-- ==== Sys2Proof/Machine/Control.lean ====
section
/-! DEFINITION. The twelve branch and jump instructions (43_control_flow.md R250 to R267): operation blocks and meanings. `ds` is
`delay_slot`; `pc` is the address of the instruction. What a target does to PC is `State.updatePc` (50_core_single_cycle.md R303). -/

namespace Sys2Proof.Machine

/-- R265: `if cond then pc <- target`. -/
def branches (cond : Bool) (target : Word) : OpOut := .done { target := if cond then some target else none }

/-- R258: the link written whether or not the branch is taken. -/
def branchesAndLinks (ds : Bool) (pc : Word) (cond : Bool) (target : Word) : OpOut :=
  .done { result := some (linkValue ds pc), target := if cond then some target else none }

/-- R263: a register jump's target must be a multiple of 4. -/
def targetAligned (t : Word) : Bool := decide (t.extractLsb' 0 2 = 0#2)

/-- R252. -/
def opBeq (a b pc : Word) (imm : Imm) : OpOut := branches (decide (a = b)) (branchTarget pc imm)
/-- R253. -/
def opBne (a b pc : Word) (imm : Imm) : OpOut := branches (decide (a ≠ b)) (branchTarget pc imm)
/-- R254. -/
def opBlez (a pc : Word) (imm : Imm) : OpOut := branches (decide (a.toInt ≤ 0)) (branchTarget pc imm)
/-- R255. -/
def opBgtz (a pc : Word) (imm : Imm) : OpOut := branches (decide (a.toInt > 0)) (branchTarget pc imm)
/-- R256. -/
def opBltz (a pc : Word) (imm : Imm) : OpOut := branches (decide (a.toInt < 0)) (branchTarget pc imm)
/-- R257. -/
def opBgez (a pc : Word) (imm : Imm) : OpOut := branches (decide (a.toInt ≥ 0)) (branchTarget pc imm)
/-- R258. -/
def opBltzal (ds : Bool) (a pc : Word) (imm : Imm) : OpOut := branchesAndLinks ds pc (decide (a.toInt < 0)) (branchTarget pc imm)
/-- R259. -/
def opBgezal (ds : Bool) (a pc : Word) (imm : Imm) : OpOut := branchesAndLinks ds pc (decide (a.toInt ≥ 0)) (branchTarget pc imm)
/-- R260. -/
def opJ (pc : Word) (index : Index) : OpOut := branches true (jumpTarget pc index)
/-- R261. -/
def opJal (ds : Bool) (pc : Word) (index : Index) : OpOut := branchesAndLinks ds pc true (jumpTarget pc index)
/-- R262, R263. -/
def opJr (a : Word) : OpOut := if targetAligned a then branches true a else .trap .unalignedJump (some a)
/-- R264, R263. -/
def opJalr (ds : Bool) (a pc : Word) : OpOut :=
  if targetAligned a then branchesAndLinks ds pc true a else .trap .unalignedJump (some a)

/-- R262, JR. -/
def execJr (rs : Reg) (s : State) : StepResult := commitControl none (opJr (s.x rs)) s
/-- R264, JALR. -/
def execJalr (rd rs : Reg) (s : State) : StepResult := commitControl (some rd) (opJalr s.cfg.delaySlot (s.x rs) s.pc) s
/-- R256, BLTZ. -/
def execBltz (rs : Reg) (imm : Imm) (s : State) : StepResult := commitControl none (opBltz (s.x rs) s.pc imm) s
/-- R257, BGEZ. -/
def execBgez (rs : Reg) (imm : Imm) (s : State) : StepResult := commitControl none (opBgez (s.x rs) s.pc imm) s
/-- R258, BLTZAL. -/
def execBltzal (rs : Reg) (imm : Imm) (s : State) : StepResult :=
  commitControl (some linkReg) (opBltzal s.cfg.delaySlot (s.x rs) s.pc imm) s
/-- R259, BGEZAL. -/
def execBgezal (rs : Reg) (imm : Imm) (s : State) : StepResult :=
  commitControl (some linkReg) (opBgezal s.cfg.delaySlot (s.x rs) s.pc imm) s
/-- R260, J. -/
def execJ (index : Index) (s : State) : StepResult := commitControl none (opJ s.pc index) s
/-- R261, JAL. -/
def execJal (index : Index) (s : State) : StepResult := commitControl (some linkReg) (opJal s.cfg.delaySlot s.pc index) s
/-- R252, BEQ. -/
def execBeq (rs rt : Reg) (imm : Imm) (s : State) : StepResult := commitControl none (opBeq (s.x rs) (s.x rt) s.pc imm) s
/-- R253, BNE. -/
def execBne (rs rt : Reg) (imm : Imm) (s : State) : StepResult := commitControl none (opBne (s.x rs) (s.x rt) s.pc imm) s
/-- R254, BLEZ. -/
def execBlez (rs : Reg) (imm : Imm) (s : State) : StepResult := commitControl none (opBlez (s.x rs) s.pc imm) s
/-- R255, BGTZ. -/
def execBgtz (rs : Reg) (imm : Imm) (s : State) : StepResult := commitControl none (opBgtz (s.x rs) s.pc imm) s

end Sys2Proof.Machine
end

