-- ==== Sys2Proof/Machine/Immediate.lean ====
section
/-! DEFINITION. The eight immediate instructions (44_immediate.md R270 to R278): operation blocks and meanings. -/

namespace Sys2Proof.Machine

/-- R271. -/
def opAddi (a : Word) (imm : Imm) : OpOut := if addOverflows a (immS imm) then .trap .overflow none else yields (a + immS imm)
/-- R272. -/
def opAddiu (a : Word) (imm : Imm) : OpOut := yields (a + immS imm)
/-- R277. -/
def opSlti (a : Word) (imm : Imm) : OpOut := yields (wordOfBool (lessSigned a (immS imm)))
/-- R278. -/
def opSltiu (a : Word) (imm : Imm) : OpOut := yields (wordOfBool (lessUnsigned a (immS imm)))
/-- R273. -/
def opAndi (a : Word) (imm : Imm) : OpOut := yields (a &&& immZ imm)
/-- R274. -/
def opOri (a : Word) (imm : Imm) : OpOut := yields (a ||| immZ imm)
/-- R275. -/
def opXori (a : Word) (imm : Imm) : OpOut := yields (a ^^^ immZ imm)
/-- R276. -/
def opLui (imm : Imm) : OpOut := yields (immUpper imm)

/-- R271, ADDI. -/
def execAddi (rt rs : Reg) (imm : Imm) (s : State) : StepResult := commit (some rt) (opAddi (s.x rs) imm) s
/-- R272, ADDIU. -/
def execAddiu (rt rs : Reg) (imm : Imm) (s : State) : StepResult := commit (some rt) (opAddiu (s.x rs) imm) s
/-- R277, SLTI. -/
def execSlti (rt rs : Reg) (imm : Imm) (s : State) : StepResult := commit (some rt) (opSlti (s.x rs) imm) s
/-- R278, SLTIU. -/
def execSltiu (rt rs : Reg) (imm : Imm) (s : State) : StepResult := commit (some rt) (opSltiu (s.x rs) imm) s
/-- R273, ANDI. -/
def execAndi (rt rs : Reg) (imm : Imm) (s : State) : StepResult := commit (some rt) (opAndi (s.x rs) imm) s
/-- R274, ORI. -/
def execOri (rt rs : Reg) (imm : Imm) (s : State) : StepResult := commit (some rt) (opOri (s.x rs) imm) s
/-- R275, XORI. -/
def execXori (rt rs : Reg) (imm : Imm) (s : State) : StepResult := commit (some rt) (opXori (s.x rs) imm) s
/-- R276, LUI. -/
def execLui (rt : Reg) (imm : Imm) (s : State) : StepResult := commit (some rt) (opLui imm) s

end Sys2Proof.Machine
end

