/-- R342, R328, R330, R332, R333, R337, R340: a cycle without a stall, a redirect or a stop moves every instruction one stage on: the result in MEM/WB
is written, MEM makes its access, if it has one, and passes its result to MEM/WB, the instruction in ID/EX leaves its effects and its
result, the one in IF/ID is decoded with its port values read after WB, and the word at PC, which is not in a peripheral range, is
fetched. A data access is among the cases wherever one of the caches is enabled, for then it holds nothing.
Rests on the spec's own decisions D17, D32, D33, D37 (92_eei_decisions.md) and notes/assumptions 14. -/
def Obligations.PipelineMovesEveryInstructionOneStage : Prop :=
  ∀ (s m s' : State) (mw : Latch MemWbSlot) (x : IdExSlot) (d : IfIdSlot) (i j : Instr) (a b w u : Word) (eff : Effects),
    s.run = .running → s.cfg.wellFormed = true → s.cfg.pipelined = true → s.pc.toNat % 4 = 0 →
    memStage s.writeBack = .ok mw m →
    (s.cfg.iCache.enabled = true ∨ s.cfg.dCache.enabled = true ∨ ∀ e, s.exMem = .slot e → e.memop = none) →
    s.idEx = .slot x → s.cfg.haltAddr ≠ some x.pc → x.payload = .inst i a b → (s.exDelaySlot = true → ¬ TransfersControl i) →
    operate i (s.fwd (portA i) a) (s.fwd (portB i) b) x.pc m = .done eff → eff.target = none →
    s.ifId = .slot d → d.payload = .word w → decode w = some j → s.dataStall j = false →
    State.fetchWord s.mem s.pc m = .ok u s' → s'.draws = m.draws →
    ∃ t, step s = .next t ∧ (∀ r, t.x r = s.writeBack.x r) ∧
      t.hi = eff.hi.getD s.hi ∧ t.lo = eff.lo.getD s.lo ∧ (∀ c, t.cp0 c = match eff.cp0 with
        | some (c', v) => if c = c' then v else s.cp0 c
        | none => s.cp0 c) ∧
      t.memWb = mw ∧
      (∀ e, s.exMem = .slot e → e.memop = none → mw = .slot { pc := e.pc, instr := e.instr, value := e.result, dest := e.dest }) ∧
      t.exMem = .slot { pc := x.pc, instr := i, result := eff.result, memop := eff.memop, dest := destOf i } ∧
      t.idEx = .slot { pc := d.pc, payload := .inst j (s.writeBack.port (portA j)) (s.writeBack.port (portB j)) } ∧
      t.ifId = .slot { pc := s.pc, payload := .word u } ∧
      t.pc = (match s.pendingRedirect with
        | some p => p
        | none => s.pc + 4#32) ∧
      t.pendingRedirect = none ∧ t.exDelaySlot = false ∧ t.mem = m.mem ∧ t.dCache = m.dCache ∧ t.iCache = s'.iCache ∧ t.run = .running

━━━━━━━━━━

Assignment >> Take the stretch of lines above from the one containing "R276, LUI. -/" through the one containing "s.run = .running" and repeat it exactly, adding no other line.

Problem solution >>
/-- R276, LUI. -/
def execLui (rt : Reg) (imm : Imm) (s : State) : StepResult := commit (some rt) (opLui imm) s

end Sys2Proof.Machine
end

/-- R342, R328, R330, R332, R333, R337, R340: a cycle without a stall, a redirect or a stop moves every instruction one stage on: the result in MEM/WB
is written, MEM makes its access, if it has one, and passes its result to MEM/WB, the instruction in ID/EX leaves its effects and its
result, the one in IF/ID is decoded with its port values read after WB, and the word at PC, which is not in a peripheral range, is
fetched. A data access is among the cases wherever one of the caches is enabled, for then it holds nothing.
Rests on the spec's own decisions D17, D32, D33, D37 (92_eei_decisions.md) and notes/assumptions 14. -/
def Obligations.PipelineMovesEveryInstructionOneStage : Prop :=
  ∀ (s m s' : State) (mw : Latch MemWbSlot) (x : IdExSlot) (d : IfIdSlot) (i j : Instr) (a b w u : Word) (eff : Effects),
    s.run = .running → s.cfg.wellFormed = true → s.cfg.pipelined = true → s.pc.toNat % 4 = 0 →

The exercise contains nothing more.